### Instructions for the task
Sort through the listing below and keep each line with the word "widthRegs". Copy those.

### Data extracts

= = = = =

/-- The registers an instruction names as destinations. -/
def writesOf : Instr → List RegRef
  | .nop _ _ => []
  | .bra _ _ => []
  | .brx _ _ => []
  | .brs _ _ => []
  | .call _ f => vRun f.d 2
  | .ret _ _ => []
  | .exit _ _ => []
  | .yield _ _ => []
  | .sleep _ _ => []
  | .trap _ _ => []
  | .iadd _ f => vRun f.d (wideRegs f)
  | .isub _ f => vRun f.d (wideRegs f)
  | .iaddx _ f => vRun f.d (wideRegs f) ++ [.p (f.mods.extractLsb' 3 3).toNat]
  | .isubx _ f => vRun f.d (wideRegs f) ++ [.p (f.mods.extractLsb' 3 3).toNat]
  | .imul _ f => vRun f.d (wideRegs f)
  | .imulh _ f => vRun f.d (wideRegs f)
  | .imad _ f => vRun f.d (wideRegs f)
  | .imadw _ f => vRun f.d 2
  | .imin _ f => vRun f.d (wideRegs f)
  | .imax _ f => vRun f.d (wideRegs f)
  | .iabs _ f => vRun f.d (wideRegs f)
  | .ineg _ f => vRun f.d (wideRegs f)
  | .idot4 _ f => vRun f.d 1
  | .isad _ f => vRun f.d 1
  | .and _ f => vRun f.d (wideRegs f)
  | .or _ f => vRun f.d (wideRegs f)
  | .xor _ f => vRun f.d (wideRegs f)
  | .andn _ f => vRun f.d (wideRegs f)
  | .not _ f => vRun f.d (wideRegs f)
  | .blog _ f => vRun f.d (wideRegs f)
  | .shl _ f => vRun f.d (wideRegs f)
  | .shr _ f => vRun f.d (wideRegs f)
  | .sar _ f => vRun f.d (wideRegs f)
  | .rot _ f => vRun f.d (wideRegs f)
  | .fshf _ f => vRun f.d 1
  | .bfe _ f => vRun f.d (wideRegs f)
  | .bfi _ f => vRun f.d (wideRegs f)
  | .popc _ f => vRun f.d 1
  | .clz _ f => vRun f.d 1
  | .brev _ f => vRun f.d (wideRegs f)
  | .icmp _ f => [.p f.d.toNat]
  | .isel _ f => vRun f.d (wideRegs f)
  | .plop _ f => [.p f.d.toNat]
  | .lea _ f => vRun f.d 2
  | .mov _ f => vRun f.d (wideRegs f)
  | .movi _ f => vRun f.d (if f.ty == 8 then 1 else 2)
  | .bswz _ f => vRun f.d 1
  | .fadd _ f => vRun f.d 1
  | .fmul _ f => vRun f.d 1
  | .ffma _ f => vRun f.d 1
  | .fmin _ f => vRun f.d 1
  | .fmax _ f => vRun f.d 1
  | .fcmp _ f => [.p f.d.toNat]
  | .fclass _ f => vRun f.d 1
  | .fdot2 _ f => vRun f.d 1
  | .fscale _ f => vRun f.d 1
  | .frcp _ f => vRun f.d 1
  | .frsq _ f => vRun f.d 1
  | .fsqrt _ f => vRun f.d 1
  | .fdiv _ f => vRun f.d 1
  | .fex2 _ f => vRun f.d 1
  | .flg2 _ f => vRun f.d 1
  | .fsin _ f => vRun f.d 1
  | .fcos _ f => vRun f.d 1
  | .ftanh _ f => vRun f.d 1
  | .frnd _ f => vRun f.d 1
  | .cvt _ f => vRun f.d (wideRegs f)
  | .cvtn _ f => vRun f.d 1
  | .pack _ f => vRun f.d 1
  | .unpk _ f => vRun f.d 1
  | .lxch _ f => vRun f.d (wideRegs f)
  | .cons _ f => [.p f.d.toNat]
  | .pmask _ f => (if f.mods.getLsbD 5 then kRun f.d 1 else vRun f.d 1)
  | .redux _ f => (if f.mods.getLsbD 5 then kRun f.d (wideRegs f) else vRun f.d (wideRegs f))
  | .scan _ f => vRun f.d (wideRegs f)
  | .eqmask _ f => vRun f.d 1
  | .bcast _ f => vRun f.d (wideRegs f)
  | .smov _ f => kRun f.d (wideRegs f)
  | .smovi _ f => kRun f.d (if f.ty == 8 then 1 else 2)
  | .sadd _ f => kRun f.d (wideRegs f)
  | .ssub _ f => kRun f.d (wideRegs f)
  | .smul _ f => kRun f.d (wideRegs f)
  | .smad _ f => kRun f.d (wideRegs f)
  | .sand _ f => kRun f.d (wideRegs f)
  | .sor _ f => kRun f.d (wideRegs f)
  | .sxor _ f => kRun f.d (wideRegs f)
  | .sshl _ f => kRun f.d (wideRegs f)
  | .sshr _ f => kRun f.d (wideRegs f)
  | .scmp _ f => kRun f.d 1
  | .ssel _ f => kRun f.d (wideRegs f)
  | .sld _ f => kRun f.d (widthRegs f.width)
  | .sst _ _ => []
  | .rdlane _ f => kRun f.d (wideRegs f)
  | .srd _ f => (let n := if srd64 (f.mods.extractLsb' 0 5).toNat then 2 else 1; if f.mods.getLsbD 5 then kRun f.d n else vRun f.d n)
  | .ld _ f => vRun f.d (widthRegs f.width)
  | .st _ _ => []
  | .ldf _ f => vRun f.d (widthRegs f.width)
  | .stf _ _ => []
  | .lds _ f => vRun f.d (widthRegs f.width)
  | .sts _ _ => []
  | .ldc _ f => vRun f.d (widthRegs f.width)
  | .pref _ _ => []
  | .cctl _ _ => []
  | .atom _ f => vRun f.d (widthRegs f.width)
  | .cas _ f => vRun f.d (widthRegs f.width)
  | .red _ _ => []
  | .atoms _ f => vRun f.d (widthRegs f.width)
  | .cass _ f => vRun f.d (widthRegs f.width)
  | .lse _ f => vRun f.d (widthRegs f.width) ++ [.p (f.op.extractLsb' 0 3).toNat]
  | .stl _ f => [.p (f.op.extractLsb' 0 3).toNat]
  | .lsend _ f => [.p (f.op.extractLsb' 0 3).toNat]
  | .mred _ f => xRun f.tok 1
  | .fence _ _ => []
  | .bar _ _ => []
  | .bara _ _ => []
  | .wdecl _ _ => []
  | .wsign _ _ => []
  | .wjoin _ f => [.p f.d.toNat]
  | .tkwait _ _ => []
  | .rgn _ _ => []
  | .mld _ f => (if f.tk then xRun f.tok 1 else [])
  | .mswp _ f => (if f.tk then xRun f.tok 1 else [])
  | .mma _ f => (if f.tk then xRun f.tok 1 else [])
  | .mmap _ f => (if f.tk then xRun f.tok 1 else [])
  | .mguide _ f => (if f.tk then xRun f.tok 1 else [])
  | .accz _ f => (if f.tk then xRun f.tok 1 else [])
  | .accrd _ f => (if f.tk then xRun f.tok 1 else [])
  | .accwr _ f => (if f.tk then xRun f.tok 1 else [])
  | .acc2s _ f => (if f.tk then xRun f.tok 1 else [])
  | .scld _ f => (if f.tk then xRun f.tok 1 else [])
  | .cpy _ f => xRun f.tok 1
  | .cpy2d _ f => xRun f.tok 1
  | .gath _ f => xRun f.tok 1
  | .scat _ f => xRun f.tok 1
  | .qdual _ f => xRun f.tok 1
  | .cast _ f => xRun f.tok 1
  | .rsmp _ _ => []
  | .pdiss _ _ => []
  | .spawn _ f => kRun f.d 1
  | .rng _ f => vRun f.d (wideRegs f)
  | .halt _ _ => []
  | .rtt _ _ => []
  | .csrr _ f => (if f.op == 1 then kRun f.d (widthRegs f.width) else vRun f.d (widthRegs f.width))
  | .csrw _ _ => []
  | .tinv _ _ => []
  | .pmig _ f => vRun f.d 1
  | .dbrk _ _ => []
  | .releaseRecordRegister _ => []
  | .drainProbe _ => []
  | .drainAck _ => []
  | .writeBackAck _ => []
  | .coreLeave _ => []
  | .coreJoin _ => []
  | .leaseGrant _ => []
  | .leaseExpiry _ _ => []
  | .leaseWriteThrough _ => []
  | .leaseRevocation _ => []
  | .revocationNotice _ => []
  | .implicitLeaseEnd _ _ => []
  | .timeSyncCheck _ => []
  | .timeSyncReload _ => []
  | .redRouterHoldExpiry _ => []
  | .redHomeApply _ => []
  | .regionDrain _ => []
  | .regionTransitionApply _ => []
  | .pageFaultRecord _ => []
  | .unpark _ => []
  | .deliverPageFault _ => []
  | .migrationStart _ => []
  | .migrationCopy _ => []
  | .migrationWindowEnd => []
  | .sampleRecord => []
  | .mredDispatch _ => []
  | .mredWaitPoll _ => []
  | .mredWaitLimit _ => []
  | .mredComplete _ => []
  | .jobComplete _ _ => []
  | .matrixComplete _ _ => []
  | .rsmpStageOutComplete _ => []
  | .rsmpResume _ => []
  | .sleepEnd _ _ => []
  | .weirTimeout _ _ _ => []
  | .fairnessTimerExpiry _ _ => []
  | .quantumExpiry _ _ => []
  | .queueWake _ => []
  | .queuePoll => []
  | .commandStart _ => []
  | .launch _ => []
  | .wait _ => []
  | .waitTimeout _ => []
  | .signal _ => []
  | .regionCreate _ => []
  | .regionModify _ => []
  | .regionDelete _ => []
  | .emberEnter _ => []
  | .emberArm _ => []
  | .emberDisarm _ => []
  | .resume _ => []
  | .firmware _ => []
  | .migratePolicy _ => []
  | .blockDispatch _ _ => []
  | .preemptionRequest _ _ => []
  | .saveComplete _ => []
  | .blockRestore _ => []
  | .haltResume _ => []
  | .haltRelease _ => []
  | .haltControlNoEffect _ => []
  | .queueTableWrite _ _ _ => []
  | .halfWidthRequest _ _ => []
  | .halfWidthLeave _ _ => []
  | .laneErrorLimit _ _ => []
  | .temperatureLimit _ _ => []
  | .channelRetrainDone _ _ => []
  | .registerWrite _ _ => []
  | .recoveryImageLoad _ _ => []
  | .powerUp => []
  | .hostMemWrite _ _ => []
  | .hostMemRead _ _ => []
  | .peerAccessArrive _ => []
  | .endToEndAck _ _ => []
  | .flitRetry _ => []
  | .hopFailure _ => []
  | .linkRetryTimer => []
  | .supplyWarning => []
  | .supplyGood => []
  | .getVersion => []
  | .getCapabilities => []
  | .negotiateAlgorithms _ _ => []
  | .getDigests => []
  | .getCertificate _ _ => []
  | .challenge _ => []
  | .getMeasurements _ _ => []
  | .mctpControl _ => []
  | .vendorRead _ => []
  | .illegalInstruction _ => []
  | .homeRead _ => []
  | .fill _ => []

= = = = =

### Answer
  | .sld _ f => kRun f.d (widthRegs f.width)
  | .ld _ f => vRun f.d (widthRegs f.width)
  | .ldf _ f => vRun f.d (widthRegs f.width)
  | .lds _ f => vRun f.d (widthRegs f.width)
  | .ldc _ f => vRun f.d (widthRegs f.width)
  | .atom _ f => vRun f.d (widthRegs f.width)
  | .cas _ f => vRun f.d (widthRegs f.width)
  | .atoms _ f => vRun f.d (widthRegs f.width)
  | .cass _ f => vRun f.d (widthRegs f.width)
  | .lse _ f => vRun f.d (widthRegs f.width) ++ [.p (f.op.extractLsb' 0 3).toNat]
  | .csrr _ f => (if f.op == 1 then kRun f.d (widthRegs f.width) else vRun f.d (widthRegs f.width))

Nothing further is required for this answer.